Delay of the first pulse supplied to the input of driver 14 by interval eliminates fluctuations in the amplitude of the inductor current and abnormal switching modes of the memory transistors (see Fig. 5, 6), increases the reliability of its operation, and also makes it possible to reduce the energy consumption, weight and dimensions of the inductor 19.

Information sources:

1. Semiconductor chargers for capacitive energy storage devices / O.G. Bulatov, V.S. Ivanov, D.I. Panfilov. - M.: Radio and communication, 1986. - 160 p. (p.43).

2. Kopelovich E.A., Khvatov S.V., Vanyaev V.V., Troitsky M.M., Flat F.A. Transistor-capacitor chargers for megajoule capacitive energy storage devices. Electrical engineering, No. 7, 2010. - p. 11-16.

3. Pokryvailo A., Carp C., Scapellati C. A High Power High Voltage Power Supply for Long Pulse Applications // URL: www.spellmanhv.com

4. Knysh V.A. Semiconductor converters in storage capacitor charging systems. - Leningrad: Energoatomizdat, 1981. - 160 p.

5. Utility model patent No. 94089 of the Russian Federation, IPC N 03 K 3/53. Storage capacitor charger.
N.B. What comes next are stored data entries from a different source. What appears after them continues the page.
-- ==== Sys2Proof/Machine/RegisterCells.lean ====
section
/-! DEFINITION. 42_register_cell.md R160 to R166: the meanings of the operations on a register cell. None can raise a fault. -/

namespace Sys2Proof.Machine

/-- R160 `CELL.set_input`: the queued input. -/
def execCellSetInput (w : Word) (s : State) : Result State :=
  .next (s.putCell (s.cell.setInput w))

/-- R161 `CELL.set_chip_select`: gates the output only. -/
def execCellSetChipSelect (level : Bit) (s : State) : Result State :=
  .next (s.putCell (s.cell.setChipSelect level))

/-- R162 `CELL.set_write_enable`: gates whether a clock level is seen; by itself it stores nothing. -/
def execCellSetWriteEnable (level : Bit) (s : State) : Result State :=
  .next (s.putCell (s.cell.setWriteEnable level))

/-- R163 `CELL.set_clock`: ignored while the write-enable is false; a rising change stores the queued word. -/
def execCellSetClock (level : Bit) (s : State) : Result State :=
  .next (s.putCell (s.cell.setClock level))

/-- R166 `CELL.read`: 0 if deselected, else the stored data. -/
def execCellRead (s : State) : Result State :=
  .next (s.returning (.word s.cell.read))

end Sys2Proof.Machine
end

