/-- R111: where observing the stored level again changes nothing, the clocked step observes every level and acts exactly when
the edge predicate fires. -/
theorem clockedStep_eq_ite {α : Type} {mode : TriggerMode} {old level : Bit} {observe action : α → α} {x : α}
    (hobserve : level = old → observe x = x) :
    clockedStep mode old level observe action x =
      if fires old level mode = true then action (observe x) else observe x := by
  obtain ⟨rfl, hstep⟩ | ⟨-, hfires, hstep⟩ | ⟨-, hfires, hstep⟩ := clockedStep_cases mode old level observe action x
  · rw [hstep, fires_self, hobserve rfl, if_neg Bool.false_ne_true]
  · rw [hstep, if_pos hfires]
  · rw [hstep, hfires, if_neg Bool.false_ne_true]

/-- R124: the resolution table as a chain of its four cases. -/
theorem resolveSR_eq_ite (reset set stored : Bit) :
    resolveSR reset set stored =
      if reset = true ∧ set = false then false
      else if set = true ∧ reset = false then true
      else if set = true ∧ reset = true then !stored
      else stored := by
  cases reset <;> cases set <;> rfl

/-- R118: the D flip-flop's clock operation in one record. -/
theorem ClockedSetResetLatch.setClock_eq (level : Bit) (x : ClockedSetResetLatch) :
    x.setClock level =
      { x with
        clockState := level
        stored := if fires x.clockState level x.triggerMode = true then x.directInput else x.stored } := by
  rw [setClock, clockedStep_eq_ite (by rintro rfl; rfl)]
  split <;> rfl

/-- R123: the SR flip-flop's clock operation in one record. -/
theorem SRFlipFlop.setClock_eq (level : Bit) (x : SRFlipFlop) :
    x.setClock level =
      { x with
        clockState := level
        stored :=
          if fires x.clockState level x.triggerMode = true then resolveSR x.resetQueue x.setQueue x.stored
          else x.stored } := by
  rw [setClock, clockedStep_eq_ite (by rintro rfl; rfl)]
  split <;> rfl

/-- R127: the T flip-flop's clock operation in one record. -/
theorem TFlipFlop.setClock_eq (level : Bit) (x : TFlipFlop) :
    x.setClock level =
      { x with
        clockState := level
        stored :=
          if fires x.clockState level x.triggerMode = true ∧ x.inputQueue = true then !x.stored else x.stored } := by
  rw [setClock, clockedStep_eq_ite (by rintro rfl; rfl), ite_and]
  split <;> rfl

/-! ## The operations -/

/-- R95: the record of a level carries it as 0 or 1. -/
theorem bitValue_eq_toNat (l : Bit) : bitValue l = l.toNat := by
  cases l <;> rfl

theorem exec_dffSetClock (level : Bit) (s : State) :
    exec (.dffSetClock level) s = .next { s with dff := s.dff.setClock level } := rfl

theorem exec_srffSetClock (level : Bit) (s : State) :
    exec (.srffSetClock level) s = .next { s with srff := s.srff.setClock level } := rfl
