/-- Major 0x01 (R45 to R49). -/
def dec01 (wd : Nat) : Option Instr :=
  match fld wd 0 8 with
  | 0 => some (.add (fld wd 20 6) (fld wd 14 6) (fld wd 8 6))
  | 1 => some (.sub (fld wd 20 6) (fld wd 14 6) (fld wd 8 6))
  | 2 => some (.and (fld wd 20 6) (fld wd 14 6) (fld wd 8 6))
  | 3 => some (.or (fld wd 20 6) (fld wd 14 6) (fld wd 8 6))
  | 4 => some (.xor (fld wd 20 6) (fld wd 14 6) (fld wd 8 6))
  | 5 => some (.andn (fld wd 20 6) (fld wd 14 6) (fld wd 8 6))
  | 6 => some (.shl (fld wd 20 6) (fld wd 14 6) (fld wd 8 6))
  | 7 => some (.shr (fld wd 20 6) (fld wd 14 6) (fld wd 8 6))
  | 8 => some (.sar (fld wd 20 6) (fld wd 14 6) (fld wd 8 6))
  | 9 => some (.rol (fld wd 20 6) (fld wd 14 6) (fld wd 8 6))
  | 10 => some (.slt (fld wd 20 6) (fld wd 14 6) (fld wd 8 6))
  | 11 => some (.sltn (fld wd 20 6) (fld wd 14 6) (fld wd 8 6))
  | 12 => some (.min (fld wd 20 6) (fld wd 14 6) (fld wd 8 6))
  | 13 => some (.max (fld wd 20 6) (fld wd 14 6) (fld wd 8 6))
  | 14 => some (.minn (fld wd 20 6) (fld wd 14 6) (fld wd 8 6))
  | 15 => some (.maxn (fld wd 20 6) (fld wd 14 6) (fld wd 8 6))
  | 16 => some (.mul (fld wd 20 6) (fld wd 14 6) (fld wd 8 6))
  | 17 => some (.mulh (fld wd 20 6) (fld wd 14 6) (fld wd 8 6))
  | 18 => some (.mulhn (fld wd 20 6) (fld wd 14 6) (fld wd 8 6))
  | 19 => some (.div (fld wd 20 6) (fld wd 14 6) (fld wd 8 6))
  | 20 => some (.divn (fld wd 20 6) (fld wd 14 6) (fld wd 8 6))
  | 21 => some (.rem (fld wd 20 6) (fld wd 14 6) (fld wd 8 6))
  | 22 => some (.remn (fld wd 20 6) (fld wd 14 6) (fld wd 8 6))
  | 23 => if fld wd 8 6 == 0 then some (.clz (fld wd 20 6) (fld wd 14 6)) else none
  | 24 => if fld wd 8 6 == 0 then some (.ctz (fld wd 20 6) (fld wd 14 6)) else none
  | 25 => if fld wd 8 6 == 0 then some (.popc (fld wd 20 6) (fld wd 14 6)) else none
  | 26 => if fld wd 8 6 == 0 then some (.bswap (fld wd 20 6) (fld wd 14 6)) else none
  | 27 => some (.addw (fld wd 20 6) (fld wd 14 6) (fld wd 8 6))
  | 28 => some (.subw (fld wd 20 6) (fld wd 14 6) (fld wd 8 6))
  | 29 => some (.mulw (fld wd 20 6) (fld wd 14 6) (fld wd 8 6))
  | 30 => some (.seq (fld wd 20 6) (fld wd 14 6) (fld wd 8 6))
  | 31 => some (.sne (fld wd 20 6) (fld wd 14 6) (fld wd 8 6))
  | _ => none

/-- Major 0x02 (R45 to R49). -/
def dec02 (wd : Nat) : Option Instr :=
  some (.addi (fld wd 20 6) (fld wd 14 6) (sx 14 (fld wd 0 14)))

/-- Major 0x03 (R45 to R49). -/
def dec03 (wd : Nat) : Option Instr :=
  some (.andi (fld wd 20 6) (fld wd 14 6) (sx 14 (fld wd 0 14)))

/-- Major 0x04 (R45 to R49). -/
def dec04 (wd : Nat) : Option Instr :=
  some (.ori (fld wd 20 6) (fld wd 14 6) (fld wd 0 14))

/-- Major 0x05 (R45 to R49). -/
def dec05 (wd : Nat) : Option Instr :=
  some (.xori (fld wd 20 6) (fld wd 14 6) (fld wd 0 14))

/-- Major 0x06 (R45 to R49). -/
def dec06 (wd : Nat) : Option Instr :=
  match fld wd 12 2 with
  | 0 => if fld wd 6 6 == 0 then some (.shli (fld wd 20 6) (fld wd 14 6) (fld wd 0 6)) else none
  | 1 => if fld wd 6 6 == 0 then some (.shri (fld wd 20 6) (fld wd 14 6) (fld wd 0 6)) else none
  | 2 => if fld wd 6 6 == 0 then some (.sari (fld wd 20 6) (fld wd 14 6) (fld wd 0 6)) else none
  | 3 => if fld wd 6 6 == 0 then some (.roli (fld wd 20 6) (fld wd 14 6) (fld wd 0 6)) else none
  | _ => none

/-- Major 0x07 (R45 to R49). -/
def dec07 (wd : Nat) : Option Instr :=
  match fld wd 13 1 with
  | 0 => some (.slti (fld wd 20 6) (fld wd 14 6) (sx 13 (fld wd 0 13)))
  | 1 => some (.sltni (fld wd 20 6) (fld wd 14 6) (sx 13 (fld wd 0 13)))
  | _ => none

/-- Major 0x08 (R45 to R49). -/
def dec08 (wd : Nat) : Option Instr :=
  some (.lui (fld wd 20 6) (sx 20 (fld wd 0 20)))

/-- Major 0x09 (R45 to R49). -/
def dec09 (wd : Nat) : Option Instr :=
  some (.cpc (fld wd 20 6) (sx 20 (fld wd 0 20)))

/-- Major 0x0A (R45 to R49). -/
def dec0A (wd : Nat) : Option Instr :=
  match fld wd 0 8 with
  | 0 => some (.cinc (fld wd 20 6) (fld wd 14 6) (fld wd 8 6))
  | 1 => some (.cbnd (fld wd 20 6) (fld wd 14 6) (fld wd 8 6))
  | 2 => some (.cbndx (fld wd 20 6) (fld wd 14 6) (fld wd 8 6))
  | 3 => some (.cperm (fld wd 20 6) (fld wd 14 6) (fld wd 8 6))
  | 4 => if fld wd 8 6 == 0 then some (.cgeta (fld wd 20 6) (fld wd 14 6)) else none
  | 5 => if fld wd 8 6 == 0 then some (.cgetb (fld wd 20 6) (fld wd 14 6)) else none
  | 6 => if fld wd 8 6 == 0 then some (.cgetl (fld wd 20 6) (fld wd 14 6)) else none
  | 7 => if fld wd 8 6 == 0 then some (.cgetp (fld wd 20 6) (fld wd 14 6)) else none
  | 8 => some (.cseta (fld wd 20 6) (fld wd 14 6) (fld wd 8 6))
  | 9 => if fld wd 8 6 == 0 then some (.ctag (fld wd 20 6) (fld wd 14 6)) else none
  | 10 => some (.csub (fld wd 20 6) (fld wd 14 6) (fld wd 8 6))
  | 11 => some (.ctest (fld wd 20 6) (fld wd 14 6) (fld wd 8 6))
  | 12 => if fld wd 8 6 == 0 then some (.cclr (fld wd 20 6) (fld wd 14 6)) else none
  | _ => none
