/-- An exchange is due before an instruction of the acting core of a pair, never between the lanes of one (R366). -/
def State.exchangeDue (x : State) (i : Instr) : Bool :=
  x.cpu.csrs.pairctl.getLsbD 0 && decide (0 < x.cpu.pair.count) && !x.betweenLanes (x.acting i) &&
    (x.needsExchange i || decide (256 ≤ x.cpu.pair.count) || decide (256 < x.cpu.pair.held.length + storeEntries (x.acting i)))

/-- A held store would pass an earlier request of the pair, one released before it among them (R90, R304, R366). -/
def State.heldBehind (s : State) (core : Nat) (launch : Option Nat) (h : HeldStore) : Bool :=
  s.overlapEarlier core launch h.key h.size (fun _ => true) ||
    (s.near core (homeOf h.key) && s.nearEarlier core launch fun _ => true) ||
    s.net.any (fun m => m.core == core && m.launch == launch && m.engine.isNone && m.waiting && m.chan == (homeOf h.key).code * 3) ||
    s.shaded core h.key h.size

/-- Release a held store of a pair: own memory at once, else, and where it would pass an earlier one, as a message (R365, R366). -/
def State.releaseHeld (s : State) (core : Nat) (launch : Option Nat) (h : HeldStore) : State :=
  let bs := leBytes h.size h.data.toNat
  let tag := h.tag == .cap && h.size == 16
  if ownKey core h.key && !h.put && !s.heldBehind core launch h then s.writeMem h.key bs tag (h.tag == .poison) core
  else s.post core launch (.store h.key bs tag (h.tag == .poison) none) h.put none

/-- FPRINT of an exchange (R367). -/
def fprintOf (p : PairSt) : Word := BitVec.ofNat 64 (p.count * 2 ^ 32 + p.crc.toNat)

/-- PAIRCTL with one more mismatch, saturating at 255 (R129, R368). -/
def moreMismatch (w : Word) : Word :=
  let m := bits w.toNat 15 8
  (w &&& ~~~0xFF00) ||| BitVec.ofNat 64 (Nat.min (m + 1) 255 * 256)

/-- Both contexts after an exchange: FPRINT set, the fingerprint begun again. -/
def Ctx.afterExchange (c : Ctx) (bad : Bool) : Ctx :=
  { c with
    csrs := { c.csrs with fprint := fprintOf c.pair, pairctl := if bad then moreMismatch c.csrs.pairctl else c.csrs.pairctl }
    pair := { c.pair with held := [], crc := 0, count := 0 } }

/-- A mismatch counts against both cores, and both roll back together or the tile enters recovery (R368). -/
def State.pairMismatch (s : State) (low : Nat) (isOpen : Bool) : State :=
  let t := low / 16
  let p := (s.tile t).phys
  let (l1, s) := s.unitEvent (coreUnit p (low + 1) 0)
  let s := s.requestRollback low (coreUnit p low 0) (isOpen && !l1)
  if l1 then (s.markLost p).detect t else s
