/-- LAUNCH served: the checks of R263 in order, then admission. -/
def State.serveLaunch (s : State) (q : Nat) (bs : List Byte) : State :=
  let port := (s.queue q).port
  if !s.packetValues q bs then s.rejectLaunch q bs 5 0
  else
    match s.readWSet port (BitVec.ofNat 64 (pkt bs 40 8)) with
    | (s, .unreadable) => s.rejectLaunch q bs 4 0
    | (s, .malformed) => s.rejectLaunch q bs 5 0
    | (s, .ok w) =>
      if !entryOk w (pkt bs 24 8) then s.rejectLaunch q bs 5 0
      else
        match s.admission q bs with
        | .inl (code, b8) => s.rejectLaunch q bs code b8
        | .inr (pred, base) =>
          match s.argBlock port (pkt bs 32 8) with
          | (s, none) => s.rejectLaunch q bs 4 0
          | (s, some args) =>
            match s.pinSet w with
            | (s, 0, pins) => s.admitLaunch q bs pred base w args pins
            | (s, code, _) => s.rejectLaunch q bs code 0

/-- LAUNCH (R253, R263). -/
def execLaunch (q : Nat) (s : State) : Res := s.serve q 1 fun s bs => s.serveLaunch q bs

/-- PACKET_WAIT_END: the packet in hand that waits is consumed when what it awaits has ended (R248, R249); nothing is served outside
RUNNING (R242). -/
def execPacketWaitEnd (q : Nat) (s : State) : Res :=
  let x := s.queue q
  match x.st, x.hand with
  | .running, some bs =>
    match pkt bs 0 1 with
    | 2 => .next (s.serveWait q bs)
    | 3 => .next (s.serveSignal q bs)
    | 6 => .next (s.serveCopy q bs)
    | _ => .next s
  | _, _ => .next s

/-! ## Queue registers (R238 to R244) -/

/-- Queue registers answer only once the device is READY; before that a write is discarded and counted (R404). -/
def State.ready (s : State) : Bool := s.dev.state == .ready

/-- A host write that is discarded and counted (R14, R237). -/
def State.discardWrite (s : State) : State := s.count 0

/-- QKICK (R243, R244). -/
def State.kick (s : State) (q : Nat) (k : BitVec 32) : State :=
  let x := s.queue q
  if !s.ready then s.discardWrite
  else
    let d := (k - x.widx).toNat
    if x.st = .disabled ∨ d = 0 ∨ d > x.size then
      s.updQueue q fun x => { x with stale := if x.stale = 0xFFFF then x.stale else x.stale + 1 }
    else
      let s := s.updQueue q fun x => { x with widx := k }
      if (k - x.ridx).toNat > x.size then s.queueError q 4 0 none else s

/-- QKICK (R243). -/
def execQkick (q : Nat) (k : BitVec 32) (s : State) : Res := .next (if q < 256 then s.kick q k else s)

/-- A QCTL command in a state that lists it; any other is discarded and counted (R241). -/
def State.qctl (s : State) (q cmd : Nat) : State :=
  let x := s.queue q
  if !s.ready then s.discardWrite
  else
    match cmd, x.st with
    | 1, .disabled => s.updQueue q fun x => { x with
        st := .running, widx := 0, ridx := 0, msgw := 0, msgh := 0, stale := 0, err := 0, hand := none, awaits := none, again := none }
    | 2, .running => s.updQueue q fun x => { x with st := .disabled, err := 0, hand := none, awaits := none, again := none }
    | 2, .error => s.updQueue q fun x => { x with st := .disabled, err := 0, hand := none, awaits := none, again := none }
    | 3, .error => s.updQueue q fun x => { x with st := .running, err := 0, hand := none, awaits := none, again := x.copyAgain }
    | 4, .error => s.updQueue q fun x => { x with st := .running, err := 0, ridx := x.ridx + 1, hand := none, awaits := none, again := none }
    | 5, _ => s.updQueue q fun x => { x with stale := 0 }
    | _, _ => s.discardWrite
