-- ==== Sys2Proof/Machine/Links.lean ====
section
/-! DEFINITION. Seam links, Gale ports and mesh links: flits and their acknowledgement, replay, sparing, training, links that
go DOWN, and peer wafers that are paired and removed (R337 to R349). -/

namespace Sys2Proof.Machine

/-! ## Links that go DOWN (R340, R344, R347) -/

/-- Ticks in which two training attempts are the most (R339). -/
def trainWindow : Nat := 1000000000

/-- Training attempts of a link in the last 10^9 ticks. -/
def State.recentAttempts (s : State) (l : Link) : List Nat := l.attempts.filter fun d => decide (s.dtime < d + trainWindow)

/-- Unacknowledged flits of a link that goes DOWN are sent on its substitute, in their order (R340). -/
def Link.take (l : Link) : List Flit → Link
  | [] => l
  | f :: fs => (l.enqueue f).take fs

/-- Messages whose flits have all arrived are performed before what they came from turns absent (R347). -/
def State.landed (s : State) : State := (s.net.map (·.id)).foldl (fun s i => (s.arrive i).respond i) s

/-- A peer wafer is removed: every pairing with it is lost for good (R343, R347). -/
def State.removePeer (s : State) (w : Nat) : State :=
  { s with launches := s.launches.map fun l =>
      if (l.2.pairing w).isSome then
        (l.1, { l.2 with paired := l.2.paired.filter fun p => p.wafer != w, unpaired := l.2.unpaired ++ [w] })
      else l }

/-- Nothing waits to be acknowledged on a link any more. -/
def Link.cleared (l : Link) : Link := { l with buffer := [], fails := 0, nack := false }

/-- Responses that have no way back any more bring the absent value (R340). -/
def State.voidResponses (s : State) : State :=
  { s with net := s.net.map fun m =>
      match m.kind with
      | .resp _ => if s.cutBack m.core m.dest then { m with kind := .resp (poisonOnes 2) } else m
      | _ => m }

/-- A link is declared DOWN (R340, R344): the flits of both its ends move to the link in use in its place; without one the targets
behind the seam are absent, reads among them complete with the absent value, or the peer wafer is removed. -/
def State.linkDown (s : State) (id : Nat) : State :=
  let l := s.link id
  let b := s.link (linkBack id)
  let down := fun s : State => (s.setLink { l.cleared with st := .down }).setLink b.cleared
  match (down s).useLink id with
  | some j =>
    let s := down s
    (s.setLink ((s.link j).take l.buffer)).setLink ((s.link (linkBack j)).take b.buffer)
  | none =>
    let s := (down s.landed).voidResponses
    if id < 504 then s else s.removePeer (s.peerOf (id - 504))

/-- A training attempt starts, at which nothing has been presented yet; one that would be the third within 10^9 ticks declares the
link DOWN for good instead (R339, R342). -/
def State.train (s : State) (id : Nat) : State :=
  let l := s.link id
  let recent := s.recentAttempts l
  if recent.length ≥ 2 then (s.setLink { l with dead := true }).linkDown id
  else (s.setLink { l with st := .retrain, nack := false, attempts := s.dtime :: recent, farId := none }).setLink
    { s.link (linkBack id) with nack := false }

/-! ## Flits (R337, R338) -/

/-- A flit that has crossed a link goes on to the next link of its message's route. -/
def State.forward (s : State) (f : Flit) : State :=
  match s.msg? f.msg with
  | none => s
  | some m =>
    match ((s.path m)[f.hop + 1]?).bind s.useLink with
    | some j => s.setLink ((s.link j).enqueue { f with hop := f.hop + 1 })
    | none => s

/-- FLIT_ARRIVAL (R338): the next flit that an end of a link sent arrives. A good one is accepted in sequence; a bad one is discarded with all
after it, and a negative acknowledgement goes back. -/
def execFlitArrival (link : Nat) (good : Bool) (s : State) : Res :=
  let l := s.link link
  match (l.buffer.take replaySize)[l.arrived]? with
  | none => .next s
  | some f =>
    if (s.linkSt link ≠ .up ∧ s.linkSt link ≠ .replay) ∨ l.nack = true then .next s
    else if good then .next ((s.setLink { l with expect := l.expect + 1, fails := 0 }).forward f)
    else .next ((s.setLink { l with nack := true, fails := l.fails + 1 }).setLinkSt link .replay)

/-- No end of a link awaits a resend. -/
def State.noNack (s : State) (id : Nat) : Bool := !(s.link (linkBase id)).nack && !(s.link (linkBack id)).nack

/-- FLIT_ACKNOWLEDGEMENT (R338): the n oldest flits, all accepted by the receiver, leave the replay buffer. -/
def execFlitAcknowledgement (link n : Nat) (s : State) : Res :=
  let l := s.link link
  if n = 0 ∨ n > l.arrived ∨ s.linkSt link = .down then .next s
  else
    let s := s.setLink { l with buffer := l.buffer.drop n }
    .next (if s.linkSt link = .replay ∧ s.noNack link = true then s.setLinkSt link .up else s)

/-- NEGATIVE_ACKNOWLEDGEMENT (R338, R339): the sender resends from the refused flit; at its eighth consecutive failure a lane is
spared when one lane is at fault and the spare is unused, else a training attempt starts or the link goes DOWN. -/
def execNegativeAcknowledgement (link : Nat) (oneLane : Bool) (s : State) : Res :=
  let l := s.link link
  let s' := s.setLink { l with nack := false }
  let b := s'.link (linkBase link)
  if s.linkSt link ≠ .replay ∨ l.nack = false then .next s
  else if l.fails < 8 then .next s'
  else if oneLane && !b.spareUsed then .next (s'.setLink { b with st := .spare, spareUsed := true })
  else .next (s'.train (linkBase link))

/-- The other end's flits fail no longer. -/
def State.resetFails (s : State) (id : Nat) : State := s.setLink { s.link (linkBack id) with fails := 0 }

/-- LANE_SPARING_DONE (R339): the replay buffer is resent. -/
def execLaneSparingDone (link : Nat) (s : State) : Res :=
  let l := s.link link
  if l.st ≠ .spare then .next s else .next (((s.setLink { l with st := .up, fails := 0 }).resetFails link).count 8)

/-- The far end of a Gale port presents the identity that the configuration table names for its peer (R342). -/
def State.identityOk (s : State) (port : Nat) (identity : BitVec 256) : Bool :=
  decide (afind s.dev.cfg.peerid (s.peerOf port) = some identity)

/-- LINK_TRAINED (R339): with at least four good data lanes the link is UP, narrowed if fewer than eight; a Gale port whose far
end fails the check at this training stays out of service and is counted, and one whose far end has presented nothing yet goes on
training (R342). -/
def execLinkTrained (link lanes : Nat) (s : State) : Res :=
  let l := s.link link
  if l.st ≠ .retrain ∨ lanes < 4 then .next s
  else if 504 ≤ link ∧ l.farId.isNone = true then .next s
  else if 504 ≤ link ∧ l.farId.any (s.identityOk (link - 504)) = false then .next ((s.count 9).linkDown link)
  else
    let s := ((s.setLink { l with st := .up, lanes := Nat.min lanes 8, fails := 0 }).resetFails link).count 8
    .next (if Nat.min lanes 8 < l.lanes then s.count 8 else s)

/-- TRAINING_TIMEOUT (R339): not trained within 12 µs, counted; a second attempt starts, or the link goes DOWN. -/
def execTrainingTimeout (link : Nat) (s : State) : Res :=
  if (s.link link).st ≠ .retrain then .next s else .next ((s.count 8).train link)

/-! ## Gale ports and peer wafers (R339, R342 to R349) -/

/-- LOSS_OF_SIGNAL (R339): a Gale port without signal on all nine lanes for 1 µs goes DOWN at once. -/
def execLossOfSignal (port : Nat) (s : State) : Res :=
  if port ≥ 32 ∨ (s.link (504 + port)).st = .down then .next s else .next (s.linkDown (504 + port))

/-- A Gale port that may train: of a configured peer, present, without signal until now, and not declared DOWN for its training
attempts (R333, R339, R342; a port that only lost its signal may train again, log entry 94). -/
def State.portTrains (s : State) (port : Nat) : Bool :=
  decide (port < 32 ∧ s.peerOf port ≠ 0) && !s.linkMissing (504 + port) && (s.link (504 + port)).st == .down &&
    !(s.link (504 + port)).dead

/-- GALE_PORT_TRAINED (R342, R349): a port of a configured peer trains, which counts as a training attempt (R339), and checks the
identity of its far end; one that fails the check stays out of service and is counted. While a port that was UP is retrained, its far
end presents its identity here, and LINK_TRAINED checks it. -/
def execGalePortTrained (port : Nat) (identity : BitVec 256) (s : State) : Res :=
  let l := s.link (504 + port)
  let recent := s.recentAttempts l
  if l.st = .retrain ∧ port < 32 then .next (s.setLink { l with farId := some identity })
  else if s.portTrains port = false then .next s
  else if recent.length ≥ 2 then .next (s.setLink { l with dead := true })
  else
    let tried := { l with attempts := s.dtime :: recent, farId := some identity }
    if s.identityOk port identity then
      .next ((s.setLink { tried.cleared with st := .up, next := 0, expect := 0 }).setLink
        { (s.link (linkBack (504 + port))).cleared with next := 0, expect := 0 })
    else .next ((s.setLink tried).count 9)

/-- PAIRING_EXCHANGE (R343, R344): the second of the two launches has been admitted; a pairing once lost is never made again. -/
def execPairingExchange (launch wafer : Nat) (tiles : List Nat) (s : State) : Res :=
  match s.launch? launch with
  | none => .next s
  | some l =>
    if !l.live || (l.pairing wafer).isSome || l.unpaired.elem wafer || !s.peerPresent wafer then .next s
    else
      let ports := (s.bundle wafer).filter fun p => (s.link (504 + p)).st != .down
      .next (s.updLaunch launch fun l => { l with paired := l.paired ++ [⟨wafer, ports, tiles⟩] })

/-- PAIRED_LAUNCH_END (R343): every tile of the wafer is absent to the launch from now on. -/
def execPairedLaunchEnd (launch wafer : Nat) (s : State) : Res :=
  match s.launch? launch with
  | none => .next s
  | some l =>
    if (l.pairing wafer).isNone then .next s
    else .next (s.landed.updLaunch launch fun l =>
      { l with paired := l.paired.filter fun p => p.wafer != wafer, unpaired := l.unpaired ++ [wafer] })

/-! ## Mesh links (R341) -/

/-- An uncorrectable payload word of a message: it is delivered with its poison mark set. A register message arrives as POISON of
reason 0x03 with the value delivered (R70); a response as POISON of reason 0x01 (R106). -/
def State.poisonWord (s : State) (id word : Nat) : State :=
  match s.msg? id with
  | none => s
  | some m =>
    match m.kind with
    | .store _ _ _ _ _ | .add _ _ | .atom _ _ _ _ _ | .record _ _ _ =>
      { s with fabric := { s.fabric with badWords := s.fabric.badWords ++ [(id, word)] } }
    | .send c v => s.updMsg id fun y => { y with kind := .send c ⟨.poison, BitVec.ofNat 128 (3 * 2 ^ 64 + v.val.toNat % 2 ^ 64)⟩ }
    | .resp _ => s.updMsg id fun y => { y with kind := .resp (poisonOnes 1) }
    | .stream c t e g cmd i => s.updMsg id fun y => { y with kind := .stream c t { e with marks := e.marks ||| BitVec.ofNat 16 (2 ^ word) } g cmd i }
    | .chunk c k => s.updMsg id fun y => { y with kind := .chunk c { k with poisoned := true } }
    | .get _ => s

/-- The tile that receives a message. -/
def Msg.toTile (m : Msg) : Nat :=
  match m.kind with
  | .resp _ => m.core / 16
  | _ => match m.kind.home with
    | some (.tile t) => t
    | _ => m.core / 16

/-- A mesh flit dropped for its header: counted, and an event of the receiving tile's router; a lasting router fault leads to
tile recovery (R341, R371, R372). -/
def State.badHeader (s : State) (t : Nat) : State :=
  let (lasting, s) := (s.count 7).unitEvent (tileUnit (s.tile t).phys 5)
  if lasting then (s.markLost (s.tile t).phys).detect t else s

/-- MESH_FLIT_ARRIVAL (R341): a correctable error is corrected; a bad word is delivered poisoned; a bad header drops the flit. A
load whose reply is dropped is made again, so nothing of it is left but the count. -/
def execMeshFlitArrival (f : MeshFlit) (q : FlitQuality) (s : State) : Res :=
  match q, f with
  | .correctable, _ => .next s
  | .badWord, .message id word => .next (s.poisonWord id word)
  | .badWord, .reply core => .next (s.updCore core fun c => { c with meshBad := true })
  | .badHeader, .message id _ =>
    match s.msg? id with
    | none => .next s
    | some m =>
      if m.st = .performed ∨ m.st = .held then .next s
      else .next ((s.updMsg id fun y => { y with st := .lost }).badHeader m.toTile)
  | .badHeader, .reply core => .next (s.badHeader (core / 16))

end Sys2Proof.Machine
end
Kopelovich E.A. Publ. in the Bulletin “Inventions, utility models”, 2010, No. 13.

6. https://www.infineon.com/dgdl/Infineon-FF2MR12KM1P-DataSheet-v02_00-EN.pdf?

7. Meleshin V.I. Transistor converter technology. - M.: Tekhnosphere, 2006. -632 p.

Claims (1)

A capacitive energy storage charger containing a constant voltage source, two series-connected metering capacitors, shunted by diodes, two series-connected transistors, shunted by reverse diodes, the collector of the first of which is connected to the positive terminal of the constant voltage source, and the emitter of the second to the negative terminal of this source, a high-voltage transformer, the primary winding of which is connected to the common points of metering capacitors and series-connected transistors, a high-voltage rectifier, to the output of which a capacitive energy storage device is connected, a control device containing a clock pulse generator having one input, which receives an external signal to start the charger, and two outputs that are connected to two inputs of a two-channel driver that generates transistor control pulses with a duration equal to half the clock period minus the pause interval, characterized in that a choke is introduced into the device, two groups of additional capacitors, each of which contains two series-connected capacitors connected to terminals of a constant voltage source, and the common point of the first group is connected to the common point of series-connected transistors, and the common point of the second group is connected to the first terminal of the inductor, the second terminal of which is connected to the common point of the transistors, as well as a delay generator, the input of which is connected to the input of the clock generator pulses, forming a rectangular pulse, the front of which is delayed relative to the front of the external charger start signal for an interval equal to a quarter of the clock period minus the pause interval generated by the driver, and the output of the delay generator is connected to the first inputs of two logical elements “2I”, the second inputs of which are connected, respectively, to the first and second outputs of the two-channel clock generator, and the outputs of the first and second logical elements “2I” are connected, respectively, to the first and second inputs of the two-channel driver.